Type of disease: Rare conditions
Wolf-Hirschhorn syndrome is a genetic condition that causes unique facial features, delays in development, and learning issues (intellectual disability). The facial features include a high forehead, broad nasal bridge, wide-set eyes, abnormally shaped ears, and a small head (microcephaly). Doctors familiar with this condition say the face looks like a “Greek Warrior Helmet.” Other symptoms include low muscle tone (hypotonia), an opening in the roof of the mouth (cleft palate) or lip (cleft lip), height that is shorter than the rest of the family (short stature), skin problems, heart issues, and seizures. As a person ages, the seizures usually go away. The learning issues can be mild or severe and usually affect a person’s ability to communicate.

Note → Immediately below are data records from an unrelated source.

def ModeSt.init : ModeSt :=
  { lkRunning := false, committed := false, asker := none, waiting := [], toPower := [], steps := [],
    failedDoms := [], stepFault := false, forced := false, drainCause := none, latchAfter := false, fatalAfter := false,
    resetAfter := false, fetchPaused := false, auxAt := 0, pgAt := none, pfLowUntil := 0 }

/-! ### Host ports (chapter 11) -/

/-- A PCIe function of a link. -/
structure Fn where
  mse : Bool
  bme : Bool
  d3 : Bool
  ready : Bool
  msixEn : Bool
  msixMask : Bool
  /-- Table Size of a VF's MSI-X table; PF0's is in the image. -/
  tableSize : Nat
  /-- Posted writes and messages held while Bus Master Enable is 0 (R259), oldest first. -/
  held : List Out
  /-- Local count of the FLR write whose reset is not complete. -/
  flrAt : Option Nat
  ats : Bool
  /-- Host pages whose translation the device holds (R273). -/
  xlat : List Nat
  deriving DecidableEq, Repr

def Fn.init : Fn :=
  { mse := false, bme := false, d3 := false, ready := false, msixEn := false, msixMask := false, tableSize := 0,
    held := [], flrAt := none, ats := false, xlat := [] }

/-- A device read of a chain's payload that is outstanding: tag, function, ring and chain (R262). Reads whose end is an
operand of the command that makes them are issued and ended in one step. -/
structure DevRead where
  tag : Nat
  fn : Nat
  ring : Nat
  seq : Nat
  /-- Requests that it takes (R260). -/
  reqs : Nat
  /-- Local count at which it was issued. -/
  at_ : Nat
  deriving DecidableEq, Repr

structure LinkSt where
  /-- PERST# is asserted. -/
  perst : Bool
  /-- Local count at the release of PERST#. -/
  released : Option Nat
  numVFs : Nat
  vfEnable : Bool
  ctoField : Nat
  ptmEn : Bool
  aspmL1 : Bool
  l0pEn : Bool
  outstanding : List DevRead
  nextTag : Nat
  /-- Tags of timed-out requests and the local count until which they are not reused (R262). -/
  dead : List (Nat × Nat)
  /-- Tags of reads that a reset cancelled: their completions are discarded without error (Table 11.7). -/
  silent : List Nat
  /-- Local count at which the PTM request now outstanding was sent (R341). -/
  ptmAt : Option Nat
  /-- AER status bits: correctable, then 16 + uncorrectable (R265). -/
  aer : Nat
  /-- Local count of the last TLP in either direction (R270). -/
  lastTlp : Nat
  /-- The next queue pair of an x16 link is bound to the odd pair of pipelines (R15). -/
  turn : Bool
  /-- PTM (R341): the last request and the last good exchange by local count, and the last 16 good exchanges as host
  time and time word. -/
  ptmLast : Option Nat
  ptmOkAt : Option Nat
  ptmX : List (Nat × Nat)
  /-- Codes of PF0's Max_Payload_Size and Max_Read_Request_Size: 128 B and 512 B at reset (PCIe base specification; R260). -/
  mps : Nat
  mrrs : Nat
  /-- The plot, plus 1, whose visit the transmit fetch is at, and the deficits of the plots in bytes (R243). -/
  visit : Nat
  deficit : Table Nat
  deriving DecidableEq, Repr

Wolf-Hirschhorn syndrome is caused by a loss (deletion) of genetic material (DNA) from the short arm of chromosome number four. The deletion is usually written as 4p-, as the short arm is referred to as the “p arm.” Since genetic instructions (genes) are located on chromosomes, the deletion causes a person to have many missing genes. The genes that are missing in the deletion that causes Wolf-Hirschhorn syndrome are important for early development. These missing genes are the cause of this condition. In the majority of cases, the deletion is new (de novo). However, in rare cases, an affected person inherits the deletion from an affected parent.

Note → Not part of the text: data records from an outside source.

-- ==== Sys2Proof/Machine/Mailbox.lean ====
section
/-! DEFINITION. The command mailboxes' shared operations: result writes, the end of a command, long commands, the
mailbox reset (R64 to R74, R79, R471). -/
namespace Sys2Proof.Machine

/-- Key of a tag: mailbox m has tags 16 m to 16 m + 15; core n has one. -/
def tagKey : Req → Nat
  | .host m t => m * 16 + t
  | .core n => 256 + n

def State.tag (s : State) (q : Req) : TagSt := tget (fun _ => TagSt.idle) s.tags (tagKey q)

def State.setTag (s : State) (q : Req) (x : TagSt) : State :=
  { s with tags := tput (fun _ => TagSt.idle) s.tags (tagKey q) x }

/-- Mailbox generation of a requester's mailbox. -/
def State.mgen (s : State) : Req → Nat
  | .host m _ => s.rd (B.LKP m) R.LKP_HMB_STATUS_MGEN
  | .core n => s.rd (B.CMB n) ⟨0x204, 31, 16⟩

/-- LKP_HMB_INFLIGHT shows a tag's command in progress (Table 3.6). -/
def State.setInflight (s : State) (q : Req) (b : Bool) : State :=
  match q with
  | .host m t =>
    let a := B.LKP m + R.LKP_HMB_INFLIGHT_TAGS.off
    s.wrW a (setBits (s.reg a).toNat t t (bit b))
  | .core _ => s

def reqTag : Req → Nat
  | .host _ t => t
  | .core _ => 0

/-- Bytes 0 to 3 of a result slot (Table 3.8). -/
def resultWord0 (status tag phase progress : Nat) : Nat := status * 2 ^ 16 + tag * 2 ^ 8 + phase * 2 ^ 7 + progress

/-- A result written to its slot: bytes 16 to 255, then 4 to 15, then 0 to 3; then the MSI-X message where IRQ_EN and
the IRQ of the command copy are both 1 (R67). A core's result goes into its slot, and its IRQ raises the core's
mailbox interrupt (R79). Bytes past LENGTH are written as 0 (assumption 9). -/
def State.writeResult (s : State) (q : Req) (phase mgen : Nat) (irq : Bool) (f : Final) : State :=
  let w0 := leBytes 4 (resultWord0 f.status (reqTag q) phase 100)
  let w1 := leBytes 4 (mgen * 2 ^ 16 + f.data.length) ++ leBytes 4 f.orig ++ leBytes 4 f.retry
  match q with
  | .host m t =>
    let base := s.pair (B.LKP m + 0x10) / 4096 * 4096 + t * 0x100
    let s := s.postWrite m 0 (base + 16) (fit 240 f.data)
    let s := s.postWrite m 0 (base + 4) w1
    let s := s.postWrite m 0 base w0
    if irq && s.flag (B.LKP m) R.LKP_HMB_CTRL_IRQ_EN then s.interrupt m 0 (s.rd (B.LKP m) R.LKP_HMB_CTRL_VEC)
    else s
  | .core n =>
    let s := { s with mem := putBytes s.mem (B.CMB n + 0x100) (w0 ++ w1 ++ fit 240 f.data) }
    if irq then s.emit (.coreIrq n) else s

/-- A final result: status, retry time, data (Table 3.8, R71). -/
def Final.mk' (status retry : Nat) (data : List Byte) : Final :=
  { status := status, orig := status, retry := if status = St.BUSY_RETRY then retry else 0, data := data }

/-- The command in progress on a tag becomes final: its result is cached and written (R66, R67). -/
def State.finishWith (s : State) (q : Req) (f : Final) : State :=
  match (s.tag q).cur with
  | none => s
  | some c =>
    let s := s.setTag q { s.tag q with cur := none, fin := some f }
    (s.setInflight q false).writeResult q c.phase c.mgen c.irq f

/-- The command ends with a status and no data. -/
def State.finish (s : State) (q : Req) (status : Nat) : State := s.finishWith q (Final.mk' status 1000 [])

/-- The command ends with DONE and result data. -/
def State.done (s : State) (q : Req) (data : List Byte) : State := s.finishWith q (Final.mk' St.DONE 0 data)

/-- The command ends with BUSY_RETRY: RETRY_US at least 100 and at most 2,000,000 (R71). -/
def State.busyRetry (s : State) (q : Req) (retry : Nat) : State :=
  s.finishWith q (Final.mk' St.BUSY_RETRY (if retry < 100 then 100 else sat 2000000 retry) [])

/-! ### Long commands -/

/-- A job belongs to the command now in progress on its tag. -/
def State.jobLive (s : State) (j : Job) : Bool := s.mgen j.q = j.mgen && (s.tag j.q).cur.isSome

/-- A requester's command goes on as a job. -/
def State.addJob (s : State) (q : Req) (opcode obj : Nat) : State :=
  { s with jobs := s.jobs ++ [{ q := q, mgen := s.mgen q, opcode := opcode, obj := obj, due := 0, st := 0,
                                data := [] }] }

/-- A command of an old generation ends: ABORTED_RESET is recorded with its EFFECT (R73, R471). -/
def State.settleOld (s : State) (q : Req) (mgen effect : Nat) : State :=
  match (s.tag q).old with
  | some o => if o.mgen = mgen && o.settled.isNone then
      s.setTag q { s.tag q with old := some { o with settled := some (St.ABORTED_RESET, effect) } } else s
  | none => s

/-- A job ends: its result is final where its generation still runs, and its effect is recorded otherwise. -/
def State.endJob (s : State) (j : Job) (f : Final) : State :=
  let s := { s with jobs := s.jobs.filter (· ≠ j) }
  if s.jobLive j then s.finishWith j.q f
  else s.settleOld j.q j.mgen (bit (f.status = St.DONE))

/-- Every job of an opcode on an object ends alike. -/
def State.endJobs (s : State) (opcode obj : Nat) (f : Final) : State :=
  (s.jobs.filter fun j => j.opcode = opcode && j.obj = obj).foldl (fun s j => s.endJob j f) s

/-- A long command on an object still runs (R71). -/
def State.held (s : State) (opcodes : List Nat) (obj : Nat) : Bool :=
  s.jobs.any fun j => opcodes.contains j.opcode && j.obj = obj

/-- The command c of a tag may start: no other tag of its mailbox holds a command that was accepted before it and has not
started (R71). -/
def State.inTurn (s : State) (q : Req) (c : Cmd) : Bool :=
  match q with
  | .host m t => (List.finRange 16).all fun u => u = t ||
      match (s.tag (.host m u)).cur with
      | none => true
      | some e => decide (c.at_ ≤ e.at_) || s.jobs.any fun j => j.q = .host m u && j.mgen = e.mgen
  | .core _ => true

/-- The running command of a tag that has this opcode, has not gone on as a job, and may start (R71); the meaning of a
command row acts on it, and on a tag without one has nothing to act on (assumption 8). -/
def State.command (s : State) (q : Req) (opcode : Nat) (k : Cmd → State → State) : State :=
  match (s.tag q).cur with
  | none => s
  | some c =>
    if c.opcode = opcode && !(s.jobs.any fun j => j.q = q && j.mgen = c.mgen) && s.inTurn q c then k c s else s

/-- A requester is a host PF0. -/
def reqIsHost : Req → Bool
  | .host _ _ => true
  | .core _ => false

/-! ### Mailbox reset (R73, R77, R471) -/

/-- A tag at a mailbox reset: the last command accepted is kept with its final status, or as still to be settled. -/
def TagSt.reset (x : TagSt) (mgen : Nat) : TagSt :=
  { cur := none, last := none, fin := none,
    old := match x.cur, x.last, x.fin with
      | some c, _, _ => some { mgen := mgen, settled := none, opcode := c.opcode }
      | none, some _, some f => some { mgen := mgen, settled := some (f.status, 0), opcode := 0 }
      | _, _, _ => none }

/-- The next mailbox generation: 0xFFFF goes to 1, never to 0 (R73). -/
def nextGen (g : Nat) : Nat := if 0xFFFF ≤ g then 1 else g + 1

/-- LKP_HMB_STATUS after a mailbox reset: the next generation, NORES 1, READY 0, the two error bits as they were. -/
def mailboxAfter (st : Nat) : Nat := nextGen (bitsOf st 31 16) * 2 ^ 16 + bitsOf st 3 2 * 4 + 2

/-- A mailbox reset of host mailbox m. -/
def State.mailboxReset (s : State) (m : Link) : State :=
  let st := s.reg (B.LKP m + R.LKP_HMB_STATUS_MGEN.off)
  let s := s.resetRegs fun a => B.LKP m ≤ a && a < B.LKP m + 0x100
  let s := s.wrW (B.LKP m + R.LKP_HMB_STATUS_MGEN.off) (mailboxAfter st.toNat)
  let g := bitsOf st.toNat 31 16
  let staging := (List.finRange 16).any fun t => (s.tag (.host m t)).cur.any (·.opcode = 0x0380)
  let s := if staging then { s with mc := { s.mc with staged := 0, stagedW := [] } } else s
  (List.finRange 16).foldl (fun s t => s.setTag (.host m t) ((s.tag (.host m t)).reset g)) s

/-- A mailbox reset of a core mailbox (R79). -/
def State.coreMailboxReset (s : State) (n : CoreIx) : State :=
  let g := s.mgen (.core n)
  let s := s.resetRegs fun a => B.CMB n ≤ a && a < B.CMB n + 0x400
  let s := s.wr (B.CMB n) ⟨0x204, 31, 16⟩ (nextGen g)
  s.setTag (.core n) ((s.tag (.core n)).reset g)

end Sys2Proof.Machine
end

Wolf-Hirschhorn syndrome is usually considered in a child who has the unique facial features of the condition. These features are usually recognized by a doctor familiar with genetic conditions (geneticist). A test to look at the chromosomes is used to confirm the diagnosis. Treatment options include therapy to help with development and communication. If your child has been diagnosed with Wolf-Hirschhorn syndrome, talk with their doctor about all current treatment options. Support groups can provide additional information.